Nam pla (Thai: น้ำปลา, literally “fish water”) is the most common fish sauce used in Thailand. It is considered an essential seasoning in Thai cooking, and is produced commercially in several coastal provinces.

== Overview ==
Nam pla ranges from inexpensive brands to premium bottlings. In Thailand it is placed on tables in street stalls, diners, and hotel restaurants alike, in much the same way soy sauce is provided in Japan.

Most production is industrial rather than home-made. Manufacturers are concentrated in the Gulf-coast provinces of Chonburi and Rayong, and in Mahachai (Samut Sakhon).

== Production ==
The raw material is small marine fish of the family Engraulidae or the genus Corica. Whole fish are mixed with 30–50 percent salt (by weight) and packed into jars or concrete tanks under lids and weight. Protein breakdown is almost complete after a few months; commercial ageing is usually 12–18 months.

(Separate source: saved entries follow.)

-- ==== Sys2Proof/Machine/State.lean ====
section
/-! DEFINITION. The state of the block as plain data (10_state.md R10 to R36), what the other agents hold, the events
they offer, the reasons a step stops, and the state after reset. -/

namespace Sys2Proof.Machine

/-- `PHASE` (10_state.md R19): the codes are in Flags.lean. -/
inductive Phase where
  | idle
  | erasing
  | writingFirmware
  | verifyingFirmware
  | ending
  | complete
  | failed
deriving DecidableEq, Repr

/-- `STEP` (10_state.md R20): `S_BUILD`, `S_SEND`, `S_RECV`. -/
inductive RoundStep where
  | build
  | send
  | recv
deriving DecidableEq, Repr

/-- `FBST` (10_state.md R17): `FB_IDLE`, `FB_OPEN`. -/
inductive FrameState where
  | idle
  | opened
deriving DecidableEq, Repr

/-- `TGST` (10_state.md R22): `TG_IDLE`, `TG_WRITING`, `TG_READING`. -/
inductive GuardState where
  | idle
  | writing
  | reading
deriving DecidableEq, Repr

/-- `ERRKIND` (10_state.md R26). -/
inductive ErrKind where
  | none
  | oversizedImage
  | transportTimeout
  | transportError
  | malformedAcknowledgment
  | deviceRejected
  | shortWrite
deriving DecidableEq, Repr

/-- `ERRPHASE` (10_state.md R27): the tags `none`, `erase`, `write`, `verify`, `end`. -/
inductive ErrPhase where
  | none
  | erase
  | write
  | verify
  | ending
deriving DecidableEq, Repr

/-- The byte spaces with addresses (10_state.md R32). -/
inductive Space where
  | img
  | fbuf
  | rxbuf
deriving DecidableEq, Repr

/-- The contents of one byte space: (address, byte) cells, addresses strictly rising. An address that is not listed
holds no value: reading it faults (10_state.md R15, R36; 93_implementation_defined.md U12; log 10). -/
abbrev Memory := List Host.Cell

/-- The outcome of a guarded call (41_transport_guard.md R90). -/
inductive CallOutcome where
  | success
  | timeout
  | transportError
  | shortWrite
  | malformed
deriving DecidableEq, Repr

/-- A firmware source as the Caller hands it over (00_scope.md section 7; 43_sequencer.md R121): the bytes of its first
reading, the bytes of its second reading, and whether reading it works (log 16). -/
structure Source where
  bytes : List Byte
  again : List Byte
  readable : Bool
deriving DecidableEq, Repr

/-- What the agents other than the Sequencer may do next (30_encoding.md R73, 60_exceptions.md R147, R164; log 1). -/
inductive Event where
  /-- `FB.CLEAR` by a user of the bare Frame Builder (R80; log 18). -/
  | fbClear
  /-- `FB.HEADER` (R81; log 18). -/
  | fbHeader (cmd len a1 a2 : Byte)
  /-- `FB.APPEND` (R82; log 18). -/
  | fbAppend (b : Byte)
  /-- `FB.FINALIZE` (R83; log 18). -/
  | fbFinalize
  /-- `TG.TICK`, the Timer (R93). -/
  | tick
  /-- `TG.EXPIRE`, the Timer (R94). -/
  | expire
  /-- `TG.WDONE id, n, err`, the Transport (R95). -/
  | wdone (id n : Nat) (err : Bool)
  /-- `TG.RDONE id, bytes, eof, err`, the Transport (R96). -/
  | rdone (id : Nat) (bytes : List Byte) (eof err : Bool)
  /-- `TG.LATE id`, the Straggler (R97). -/
  | late (id : Nat)
  /-- `SEQ.START img`, the Caller (R120). -/
  | seqStart (src : Source)
  /-- `RESULT`, the Caller (R133). -/
  | result
  /-- The Caller opens the transport handle (R164, R173). -/
  | openTransport
  /-- The Caller closes the transport handle (R164). -/
  | closeTransport
  /-- A reset of the block (R170, R171; log 13). -/
  | reset
deriving DecidableEq, Repr

/-- A call alive in the Transport: its tag and the bytes of its own copy that are still to be accepted, none for a read
(41_transport_guard.md R91, R92; 20_memory.md R57). -/
structure Call where
  tag : Nat
  bytes : List Byte
deriving DecidableEq, Repr

/-- What `RESULT` returns (43_sequencer.md R133). -/
structure Result where
  phase : Phase
  errkind : ErrKind
  errphase : ErrPhase
  errstatus : Byte
deriving DecidableEq, Repr

/-- The machine: the registers of the block (10_state.md R10), the image it reads, and the other agents' part. -/
structure State where
  /-- `ACC`, the checksum accumulator (R11). -/
  acc : Byte
  /-- `FBUF[0..66]` (R16). -/
  fbuf : Memory
  /-- `FLEN` (R16). -/
  flen : BitVec 7
  /-- `FBST` (R17). -/
  fbst : FrameState
  /-- `OFFSET` (R12). -/
  offset : BitVec 16
  /-- `CHUNK` (R13). -/
  chunk : BitVec 6
  /-- `ILEN` (R14). -/
  ilen : BitVec 15
  /-- `PHASE` (R19). -/
  phase : Phase
  /-- `STEP` (R20). -/
  rstep : RoundStep
  /-- `TGST` (R22). -/
  tgst : GuardState
  /-- `TIMER` (R23). -/
  timer : Nat
  /-- `TXLEN` (R22). -/
  txlen : BitVec 7
  /-- `CALLID` (R24). -/
  callid : Nat
  /-- `RXBUF[0..1]` (R18). -/
  rxbuf : Memory
  /-- `RXN` (R18). -/
  rxn : BitVec 2
  /-- `ERRKIND` (R26). -/
  errkind : ErrKind
  /-- `ERRPHASE` (R27). -/
  errphase : ErrPhase
  /-- `ERRSTATUS` (R28). -/
  errstatus : Byte
  /-- `STRAGGLERS`, a set of tags kept as a strictly rising list (R33). -/
  stragglers : List Nat
  /-- `IMG`, the firmware image of the session (R32, 20_memory.md R40). -/
  img : Memory
  /-- The Transport's part: the bytes it has accepted onto the wire, in order (R32; 41_transport_guard.md R103). -/
  wire : List Byte
  /-- The Transport's part: the calls alive in it, oldest first (R34; 41_transport_guard.md R91). -/
  calls : List Call
  /-- The Caller's part: the handle is open (43_sequencer.md R121). -/
  handleOpen : Bool
  /-- The events the other agents will offer, next first (log 1). -/
  inbox : List Event
  /-- The Caller's part: the answers of its `RESULT` reads, oldest first (43_sequencer.md R133; log 30). -/
  results : List Result
  /-- The model's own counter of free values used (log 12). -/
  drawn : Nat
deriving DecidableEq, Repr

/-- Why the machine faults. Each is a model's fault of 93_implementation_defined.md section 1. -/
inductive Fault where
  /-- Raised by a read of `n` bytes at `a` of a space where some byte was never written (10_state.md R15, U12). Safe:
  no rule of the spec reads such a byte, and no value is assumed for it (log 10). -/
  | unwrittenByte (sp : Space) (a n : Nat)
deriving DecidableEq, Repr

/-- Why an operation is refused: the spec's `refuse`, "the operation is not admitted" (00_scope.md section 5.2). -/
inductive Refusal where
  /-- Raised by an arm of `exec` whose instruction has no meaning yet. Safe. -/
  | notModelled (mnemonic : String)
  /-- Raised by `FB.HEADER` with a frame open (R81, R89). Safe. -/
  | headerOnOpenFrame
  /-- Raised by `FB.APPEND` with no frame open (R82, R89). Safe. -/
  | appendWithoutHeader
  /-- Raised by `FB.APPEND` of a 61st payload byte (R82, R89). Safe. -/
  | payloadFull
  /-- Raised by `FB.FINALIZE` with no frame open (R83, R89). Safe. -/
  | finalizeWithoutHeader
  /-- Raised by an access outside the `requires` clause of 20_memory.md R41. Safe. -/
  | outOfRange (sp : Space) (a n : Nat)
  /-- Raised by `TG.WRITE` and `TG.READ` while a call is pending (R91, R92). Safe. -/
  | callPending
  /-- Raised by `TG.WRITE` while a frame is open (R91). Safe. -/
  | frameOpen
  /-- Raised by `TG.WRITE` with no finished frame in the buffer (R91). Safe. -/
  | noFrame
  /-- Raised by `TG.EXPIRE` with no call pending or time left (R94). Safe. -/
  | notExpired
  /-- Raised by a completion whose tag names no call it can complete (R95, R96, R97). Safe. -/
  | noSuchCall (id : Nat)
  /-- Raised by a write completion that reports more bytes than were asked (R95, U7). Safe. -/
  | countTooLarge (n : Nat)
  /-- Raised by a read completion of more than 2 bytes (R96). Safe. -/
  | readTooLong (n : Nat)
  /-- Raised when an outcome meets a Sequencer that waits for no such outcome; 42_commands.md R110 gives no reaction,
  and no run reaches it (log 20). Safe. -/
  | outcomeNotAwaited (o : CallOutcome)
  /-- Raised by `ACK.CHECK` when not exactly 2 bytes were received (R117). Safe. -/
  | ackIncomplete
  /-- Raised by an acknowledgment when no read is pending (R96; log 6). Safe. -/
  | noReadPending
  /-- Raised by a wire command outside the phase it is sent in (R111 to R114; log 7). Safe. -/
  | outOfPhase
  /-- Raised by a wire command while its round is not at `S_BUILD` (R110; log 7). Safe. -/
  | roundInProgress
  /-- Raised by `SEQ.START` while a session runs (R135). Safe. -/
  | sessionRunning
  /-- Raised by `SEQ.START` over a bare frame left open, where R120 has `FBST = FB_IDLE` (log 19). Safe. -/
  | bareFrameOpen
  /-- Raised by `SEQ.START` on a closed handle: premise `TRANSPORT_OPEN` (R121). Safe. -/
  | transportClosed
  /-- Raised by `SEQ.START` over a live abandoned call: premise `NO_STRAGGLERS` (R121). Safe. -/
  | stragglersAlive
  /-- Raised by `SEQ.START` on a source that changes: premise `SOURCE_STABLE` (R121). Safe. -/
  | sourceNotStable
  /-- Raised by `SEQ.START` on a source that cannot be read: premise `SOURCE_READABLE` (R121). Safe. -/
  | sourceNotReadable
  /-- Raised by a bare Frame Builder operation while a session owns the builder (10_state.md R38; log 18). Safe. -/
  | builderOwned
  /-- Raised by opening or closing the handle while a session runs (60_exceptions.md R164; log 27). Safe. -/
  | handleInUse
deriving DecidableEq, Repr

/-- The state after reset (10_state.md R36, 70_reset_and_hazards.md R170, R172). The buffers are unspecified there and
list nothing. The other agents' part is empty, nothing queued, the handle not yet open (log 11). -/
def State.reset : State where
  acc := 0
  fbuf := []
  flen := 0
  fbst := .idle
  offset := 0
  chunk := 0
  ilen := 0
  phase := .idle
  rstep := .build
  tgst := .idle
  timer := 0
  txlen := 0
  callid := 0
  rxbuf := []
  rxn := 0
  errkind := .none
  errphase := .none
  errstatus := 0
  stragglers := []
  img := []
  wire := []
  calls := []
  handleOpen := false
  inbox := []
  results := []
  drawn := 0

end Sys2Proof.Machine
end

In the first pressing or first grade, the first liquid drawn off, and sugar is added before bottling.

In the second pressing or second grade, brine and an amino-acid solution are added to the residue and allowed to steep 5–15 days. The liquid is bottled with a small amount of acetic acid.

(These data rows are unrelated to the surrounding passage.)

-- ==== Sys2Proof/Machine/Ops.lean ====
section
/-! DEFINITION. Operations over the byte spaces (20_memory.md R41), sets of tags (10_state.md R33), the Transport's part
(41_transport_guard.md R91, R103), and the failure entry (60_exceptions.md R150) with the way out of it beside it
(43_sequencer.md R120: there is no return, R153). Each register update has a name, so that lemmas say once what it does. -/

namespace Sys2Proof.Machine

/-- What an operation answers. -/
abbrev Out := Host.Outcome State Fault Refusal

/-- Go on with the next operation from the state the first one gives. -/
def andThen (o : Out) (k : State → Out) : Out :=
  match o with
  | .next s => k s
  | .fault r => .fault r
  | .refused r => .refused r

/-! ### Byte spaces -/

/-- The byte at an address, if one was written. -/
def Memory.read : Memory → Nat → Option Byte
  | [], _ => none
  | c :: m, a => if c.1 = a then some c.2 else Memory.read m a

/-- Write one byte, keeping the addresses rising. -/
def Memory.write : Memory → Nat → Byte → Memory
  | [], a, b => [(a, b)]
  | c :: m, a, b =>
    if a < c.1 then (a, b) :: c :: m
    else if a = c.1 then (a, b) :: m
    else c :: Memory.write m a b

/-- The `n` bytes at `a`, `a + 1`, ..., lowest address first, if all were written (20_memory.md R41). -/
def Memory.readBytes (m : Memory) (a : Nat) : Nat → Option (List Byte)
  | 0 => some []
  | n + 1 =>
    match Memory.read m a, Memory.readBytes m (a + 1) n with
    | some b, some bs => some (b :: bs)
    | _, _ => none

/-- Write a byte sequence at `a`, `a + 1`, ... (20_memory.md R41). -/
def Memory.writeBytes (m : Memory) (a : Nat) : List Byte → Memory
  | [] => m
  | b :: bs => Memory.writeBytes (Memory.write m a b) (a + 1) bs

/-- A byte sequence as the contents of a space, its first byte at `a`. -/
def Memory.ofBytes (a : Nat) : List Byte → Memory
  | [] => []
  | b :: bs => (a, b) :: Memory.ofBytes (a + 1) bs

/-- The canonical form: addresses strictly rising. No unlisted address reads as a byte, so no entry is superfluous. -/
abbrev Memory.wf (m : Memory) : Prop := m.Pairwise (fun c d => c.1 < d.1)

/-- The contents of a space. -/
def spaceOf (sp : Space) (s : State) : Memory :=
  match sp with
  | .img => s.img
  | .fbuf => s.fbuf
  | .rxbuf => s.rxbuf

/-- One byte of a space, if one was written there. -/
def readByte (sp : Space) (a : Nat) (s : State) : Option Byte := Memory.read (spaceOf sp s) a

/-- The `requires` clause of a read (20_memory.md R41). -/
def readAllowed (sp : Space) (a n : Nat) (s : State) : Bool :=
  match sp with
  | .img => a + n ≤ s.ilen.toNat && n ≤ Config.maxPayload
  | .fbuf => a + n ≤ s.flen.toNat
  | .rxbuf => a + n ≤ s.rxn.toNat

/-- `MemRead(sp, a, n)` and go on with the bytes: refused outside the `requires` clause (20_memory.md R41), a fault where
a byte was never written (10_state.md R15). -/
def memRead (sp : Space) (a n : Nat) (s : State) (k : List Byte → Out) : Out :=
  if readAllowed sp a n s then
    match Memory.readBytes (spaceOf sp s) a n with
    | some bs => k bs
    | none => .fault (.unwrittenByte sp a n)
  else .refused (.outOfRange sp a n)

/-! ### Sets of tags -/

/-- Add a tag to a set kept as a strictly rising list (10_state.md R33). -/
def insertTag (t : Nat) : List Nat → List Nat
  | [] => [t]
  | u :: us => if t < u then t :: u :: us else if t = u then u :: us else u :: insertTag t us

/-- Take a tag out of a set. -/
def removeTag (t : Nat) (us : List Nat) : List Nat := us.filter (fun u => u ≠ t)

/-! ### The Transport's part -/

/-- The bytes a live call still holds. -/
def callBytes (t : Nat) : List Call → List Byte
  | [] => []
  | c :: cs => if c.tag = t then c.bytes else callBytes t cs

/-- The call's bytes less its first `k`. -/
def advanceCall (t k : Nat) (c : Call) : Call :=
  if c.tag = t then ⟨c.tag, c.bytes.drop k⟩ else c

/-- The Transport accepts the first `k` bytes a call still holds, in order (41_transport_guard.md R103). -/
def acceptFirst (t k : Nat) (s : State) : State :=
  { s with
    wire := s.wire ++ (callBytes t s.calls).take k
    calls := s.calls.map (advanceCall t k) }

/-- The Transport accepts an unknown part of what a call still holds: the free value of 41_transport_guard.md R103
(log 12). -/
def acceptDrawn (t : Nat) (s : State) : State :=
  { acceptFirst t (Config.acceptedPart s.drawn) s with drawn := s.drawn + 1 }

/-- A call is gone from the Transport. -/
def dropCall (t : Nat) (s : State) : State :=
  { s with calls := s.calls.filter (fun c => c.tag ≠ t) }

/-! ### The failure entry and the new session -/

/-- `raise Kind(status)`, the failure entry, in one step (60_exceptions.md R150). The tag is read before `PHASE` is
changed. -/
def raise (kind : ErrKind) (status : Byte) (s : State) : State :=
  { s with
    errkind := kind
    errphase := phaseTag s.phase
    errstatus := if kind = .deviceRejected then status else 0
    phase := .failed
    rstep := .build }

/-- The first part of `SEQ.START`: create the Session, clear the error registers and the accumulator
(43_sequencer.md R120). It is the only way out of `Failed` (60_exceptions.md R153). -/
def createSession (s : State) : State :=
  { s with
    errkind := .none
    errphase := .none
    errstatus := 0
    offset := 0
    chunk := 0
    rstep := .build
    acc := 0 }

end Sys2Proof.Machine
end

In the third pressing or third grade, the remaining solids are boiled with brine and treated with acetic acid and amino acids. The final price is roughly one-third that of first-grade.

Some makers use freshwater fish from the Chao Phraya basin; the spent mash from this process is mixed with roasted-rice powder and rice bran and sold as pla ra (fermented fish paste).

Artificial, caramel-coloured “fish sauces” made without fermentation were banned in the 1980s.

== Culinary use ==
First- and second-grade nam pla are used chiefly as table dipping sauces, while third-grade sauce is used in cooking. A survey of 2,312 recipes in classic Thai cookbooks found nam pla in 1,265 of them, making it the single most frequently used seasoning.

== History ==
Commercial nam pla dates only to the early 20th century. Before that, cooks in the northeast (Isan) used the liquid by-product of homemade fermented fish paste (nam pa daek), while central Thais used imported Vietnamese nước mắm. In 1922 Teochew Chinese immigrants copied nước mắm and marketed their own fish sauce for Thai consumers, naming it nam pla (“fish liquid”). Many present-day producers are descendants of those early Teochew workers.